Marian Shinn is a South African politician, a former Member of Parliament with the Democratic Alliance (DA), and the  former Shadow Minister of Telecommunications and Postal Services.

Early life and journalism career
Shinn was born and educated in Zimbabwe.

She moved to South Africa in 1971 to join the Rand Daily Mail.
Her journalism career continued at The Star in 1974 where Shinn focused on human rights and social welfare issues. She was on the team that reported from Alexandra, north of Johannesburg, during the June 1976 student uprising.

During her journalism career, she also worked for the Sunday Tribune, Sunday Times and Sunday Express, before venturing into Information Technology (IT) trade journalism.

In 1984, Shinn won the first IT Journalism of the Year award for editing South Africa's first magazine aimed at business users of IT and the following year, she started a public relations consultancy specialising in IT.

Political career
Marian was active in the Five Freedoms Forum that aimed to promote dialogue between white and black South Africans, and in 1989 she was part of the forum's delegation that visited the African National Congress in Lusaka.

On moving to Cape Town in 1998, Shinn joined the Muizenberg branch of the Democratic Party and frequently served as the branch chairperson, actively driving growth and diversity in Ward 64. 
She is also a member of the South Peninsula constituency.
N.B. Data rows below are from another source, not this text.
/-- Settles O3: the decoder and the encoder evaluated on the written-out bytes. -/
theorem encodingVectorsDecode : Obligations.EncodingVectorsDecode := by
  unfold Obligations.EncodingVectorsDecode
  decide

end Sys2Proof
end

section
/-! SUPPORT. Which opcode tables the table-driven step runs without a refusal (30_encoding.md R82, 40_addressing_resolvers.md R106; O32). -/

namespace Sys2Proof

/-- A well-formed entry, if it denotes an instruction, is legally paired and has a cost (30_encoding.md R82). -/
theorem OpEntry.wellFormed_iff {e : OpEntry} :
    e.wellFormed = true ↔ (e.assigned = true → e.wellPaired = true ∧ e.cycles ≠ 0) := by
  cases h : e.assigned <;> simp [OpEntry.wellFormed, h]

end Sys2Proof

namespace Sys2Proof.Machine

/-- The machine's own table is well formed (30_encoding.md R84, R88). -/
theorem opTable_wellFormed (op : Byte) : (opTable op).wellFormed = true := by
  have rows : ∀ q ∈ opRows, q.2.wellFormed = true := by decide
  rcases opTable_cases op with ⟨-, h⟩ | ⟨-, -, -, -, q, hq, -, h⟩
  · rw [h]; rfl
  · rw [h]; exact rows q hq

/-- An accepted step over an assigned, ill-paired entry is refused (40_addressing_resolvers.md R106). -/
theorem stepTable_illPaired {table : Byte → OpEntry} {s : State} (ha : s.life.accepts = true)
    (has : (table s.nextOpcode).assigned = true) (hp : (table s.nextOpcode).wellPaired = false) :
    stepTable table s = .refused (.illPairedEntry s.nextOpcode) := by
  simp [stepTable_eq ha, has, hp]

/-- An accepted step over a well-formed entry answers a next state, and a cost is not what it lacks (45_execution_step.md
R142, R143): an unassigned opcode halts by its own fault, an entry with a cost runs on or halts with `DeviceMisuse`. -/
theorem stepTable_wellFormed {table : Byte → OpEntry} {s : State} (ha : s.life.accepts = true)
    (hw : (table s.nextOpcode).wellFormed = true) :
    ∃ t, stepTable table s = .next t ∧ ∀ op, t.life ≠ .haltedOnFault (.missingCycleCount op) := by
  rw [stepTable_eq ha]
  by_cases has : (table s.nextOpcode).assigned = true
  · obtain ⟨hp, hc⟩ := OpEntry.wellFormed_iff.1 hw has
    rw [if_pos has, if_pos hp]
    refine ⟨_, rfl, fun op => ?_⟩
    rcases runEntry_cyc s.nextOpcode _ (fetchByte (s.setLife .running)).1 hc (by simp) with
      ⟨hrun, -⟩ | ⟨⟨n, a, x, hmisuse⟩, -⟩
    · simp [hrun]
    · simp [hmisuse]
  · rw [if_neg has]
    exact ⟨_, rfl, by simp⟩

/-- Settles O32: only the entry of the opcode read counts. -/
theorem wellFormedTableRuns : Obligations.WellFormedTableRuns := by
  unfold Obligations.WellFormedTableRuns
  exact ⟨fun table s ha => ⟨fun hw => stepTable_wellFormed ha (hw _), stepTable_illPaired ha⟩, opTable_wellFormed⟩

end Sys2Proof.Machine
end

section
/-! SUPPORT. What the three addressing resolvers read and leave (40_addressing_resolvers.md R101 to R103; O29, O30). -/

namespace Sys2Proof.Machine

/-- Immediate is one byte fetched at PC (40_addressing_resolvers.md R102). -/
theorem resolveImmediate_eq (s : State) : resolveImmediate s = ((fetchByte s).1, 0x0000#16, (fetchByte s).2) := rfl
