/-- The words of sequencer major 0x01: ADD, SUB, MUL, MULH, DIV, DIVN, REM, REMN, AND, OR, XOR, ANDN, SHL, SHR, SAR, MIN, MAX, MINN, MAXN, SLT, SLTN, SEQ, SEL, CLZ, CTZ, POPC, EXT, INS. -/
def decodeSq01 (w : Nat) : Except DecodeError Instr :=
  if fld w 5 6 = 0 then
    if fld w 0 5 = 0 then legal (.add (Fin.ofNat 32 (fld w 21 5)) (Fin.ofNat 32 (fld w 16 5)) (Fin.ofNat 32 (fld w 11 5))) else
    .error .reservedField
  else
  if fld w 5 6 = 1 then
    if fld w 0 5 = 0 then legal (.sub (Fin.ofNat 32 (fld w 21 5)) (Fin.ofNat 32 (fld w 16 5)) (Fin.ofNat 32 (fld w 11 5))) else
    .error .reservedField
  else
  if fld w 5 6 = 2 then
    if fld w 0 5 = 0 then legal (.mul (Fin.ofNat 32 (fld w 21 5)) (Fin.ofNat 32 (fld w 16 5)) (Fin.ofNat 32 (fld w 11 5))) else
    .error .reservedField
  else
  if fld w 5 6 = 3 then
    if fld w 0 5 = 0 then legal (.mulh (Fin.ofNat 32 (fld w 21 5)) (Fin.ofNat 32 (fld w 16 5)) (Fin.ofNat 32 (fld w 11 5))) else
    .error .reservedField
  else
  if fld w 5 6 = 4 then
    if fld w 0 5 = 0 then legal (.div (Fin.ofNat 32 (fld w 21 5)) (Fin.ofNat 32 (fld w 16 5)) (Fin.ofNat 32 (fld w 11 5))) else
    .error .reservedField
  else
  if fld w 5 6 = 5 then
    if fld w 0 5 = 0 then legal (.divn (Fin.ofNat 32 (fld w 21 5)) (Fin.ofNat 32 (fld w 16 5)) (Fin.ofNat 32 (fld w 11 5))) else
    .error .reservedField
  else
  if fld w 5 6 = 6 then
    if fld w 0 5 = 0 then legal (.rem (Fin.ofNat 32 (fld w 21 5)) (Fin.ofNat 32 (fld w 16 5)) (Fin.ofNat 32 (fld w 11 5))) else
    .error .reservedField
  else
  if fld w 5 6 = 7 then
    if fld w 0 5 = 0 then legal (.remn (Fin.ofNat 32 (fld w 21 5)) (Fin.ofNat 32 (fld w 16 5)) (Fin.ofNat 32 (fld w 11 5))) else
    .error .reservedField
  else
  if fld w 5 6 = 8 then
    if fld w 0 5 = 0 then legal (.and (Fin.ofNat 32 (fld w 21 5)) (Fin.ofNat 32 (fld w 16 5)) (Fin.ofNat 32 (fld w 11 5))) else
    .error .reservedField
  else
  if fld w 5 6 = 9 then
    if fld w 0 5 = 0 then legal (.or (Fin.ofNat 32 (fld w 21 5)) (Fin.ofNat 32 (fld w 16 5)) (Fin.ofNat 32 (fld w 11 5))) else
    .error .reservedField
  else
  if fld w 5 6 = 10 then
    if fld w 0 5 = 0 then legal (.xor (Fin.ofNat 32 (fld w 21 5)) (Fin.ofNat 32 (fld w 16 5)) (Fin.ofNat 32 (fld w 11 5))) else
    .error .reservedField
  else
  if fld w 5 6 = 11 then
    if fld w 0 5 = 0 then legal (.andn (Fin.ofNat 32 (fld w 21 5)) (Fin.ofNat 32 (fld w 16 5)) (Fin.ofNat 32 (fld w 11 5))) else
    .error .reservedField
  else
  if fld w 5 6 = 12 then
    if fld w 0 5 = 0 then legal (.shl (Fin.ofNat 32 (fld w 21 5)) (Fin.ofNat 32 (fld w 16 5)) (Fin.ofNat 32 (fld w 11 5))) else
    .error .reservedField
  else
  if fld w 5 6 = 13 then
    if fld w 0 5 = 0 then legal (.shr (Fin.ofNat 32 (fld w 21 5)) (Fin.ofNat 32 (fld w 16 5)) (Fin.ofNat 32 (fld w 11 5))) else
    .error .reservedField
  else
  if fld w 5 6 = 14 then
    if fld w 0 5 = 0 then legal (.sar (Fin.ofNat 32 (fld w 21 5)) (Fin.ofNat 32 (fld w 16 5)) (Fin.ofNat 32 (fld w 11 5))) else
    .error .reservedField
  else
  if fld w 5 6 = 15 then
    if fld w 0 5 = 0 then legal (.min (Fin.ofNat 32 (fld w 21 5)) (Fin.ofNat 32 (fld w 16 5)) (Fin.ofNat 32 (fld w 11 5))) else
    .error .reservedField
  else
  if fld w 5 6 = 16 then
    if fld w 0 5 = 0 then legal (.max (Fin.ofNat 32 (fld w 21 5)) (Fin.ofNat 32 (fld w 16 5)) (Fin.ofNat 32 (fld w 11 5))) else
    .error .reservedField
  else
  if fld w 5 6 = 17 then
    if fld w 0 5 = 0 then legal (.minn (Fin.ofNat 32 (fld w 21 5)) (Fin.ofNat 32 (fld w 16 5)) (Fin.ofNat 32 (fld w 11 5))) else
    .error .reservedField
  else
  if fld w 5 6 = 18 then
    if fld w 0 5 = 0 then legal (.maxn (Fin.ofNat 32 (fld w 21 5)) (Fin.ofNat 32 (fld w 16 5)) (Fin.ofNat 32 (fld w 11 5))) else
    .error .reservedField
  else
  if fld w 5 6 = 19 then
    if fld w 0 5 = 0 then legal (.slt (Fin.ofNat 32 (fld w 21 5)) (Fin.ofNat 32 (fld w 16 5)) (Fin.ofNat 32 (fld w 11 5))) else
    .error .reservedField
  else
  if fld w 5 6 = 20 then
    if fld w 0 5 = 0 then legal (.sltn (Fin.ofNat 32 (fld w 21 5)) (Fin.ofNat 32 (fld w 16 5)) (Fin.ofNat 32 (fld w 11 5))) else
    .error .reservedField
  else
  if fld w 5 6 = 21 then
    if fld w 0 5 = 0 then legal (.seq (Fin.ofNat 32 (fld w 21 5)) (Fin.ofNat 32 (fld w 16 5)) (Fin.ofNat 32 (fld w 11 5))) else
    .error .reservedField
  else
  if fld w 5 6 = 22 then
    legal (.sel (Fin.ofNat 32 (fld w 21 5)) (Fin.ofNat 32 (fld w 16 5)) (Fin.ofNat 32 (fld w 11 5)) (Fin.ofNat 32 (fld w 0 5)))
  else
  if fld w 5 6 = 23 then
    if fld w 0 5 = 0 ∧ fld w 11 5 = 0 then legal (.clz (Fin.ofNat 32 (fld w 21 5)) (Fin.ofNat 32 (fld w 16 5))) else
    .error .reservedField
  else
  if fld w 5 6 = 24 then
    if fld w 0 5 = 0 ∧ fld w 11 5 = 0 then legal (.ctz (Fin.ofNat 32 (fld w 21 5)) (Fin.ofNat 32 (fld w 16 5))) else
    .error .reservedField
  else
  if fld w 5 6 = 25 then
    if fld w 0 5 = 0 ∧ fld w 11 5 = 0 then legal (.popc (Fin.ofNat 32 (fld w 21 5)) (Fin.ofNat 32 (fld w 16 5))) else
    .error .reservedField
  else
  if fld w 5 6 = 26 then
    if fld w 0 5 = 0 then legal (.ext (Fin.ofNat 32 (fld w 21 5)) (Fin.ofNat 32 (fld w 16 5)) (Fin.ofNat 32 (fld w 11 5))) else
    .error .reservedField
  else
  if fld w 5 6 = 27 then
    if fld w 0 5 = 0 then legal (.ins (Fin.ofNat 32 (fld w 21 5)) (Fin.ofNat 32 (fld w 16 5)) (Fin.ofNat 32 (fld w 11 5))) else
    .error .reservedField
  else
  .error .unassigned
Other interests and hobbies
Other pursuits have included being active in environmental groups such as the Friend of the Pilanesberg and Zandvlei Trust.

Shinn is also a writer; in 2002, her feature film script was a selected as a finalist at the Moondance Film Festival held in Boulder, Colorado.

Political life
Shinn served as the DA Shadow Minister of Telecommunications and Postal Services. In this position she has raised many questions about the ruling party in South Africa and problems within her realm of expertise.

Shinn retired from politics at the 2019 general election.

References 

Living people
Democratic Alliance (South Africa) politicians
Members of the National Assembly of South Africa
21st-century South African women politicians
21st-century South African politicians
Year of birth missing (living people)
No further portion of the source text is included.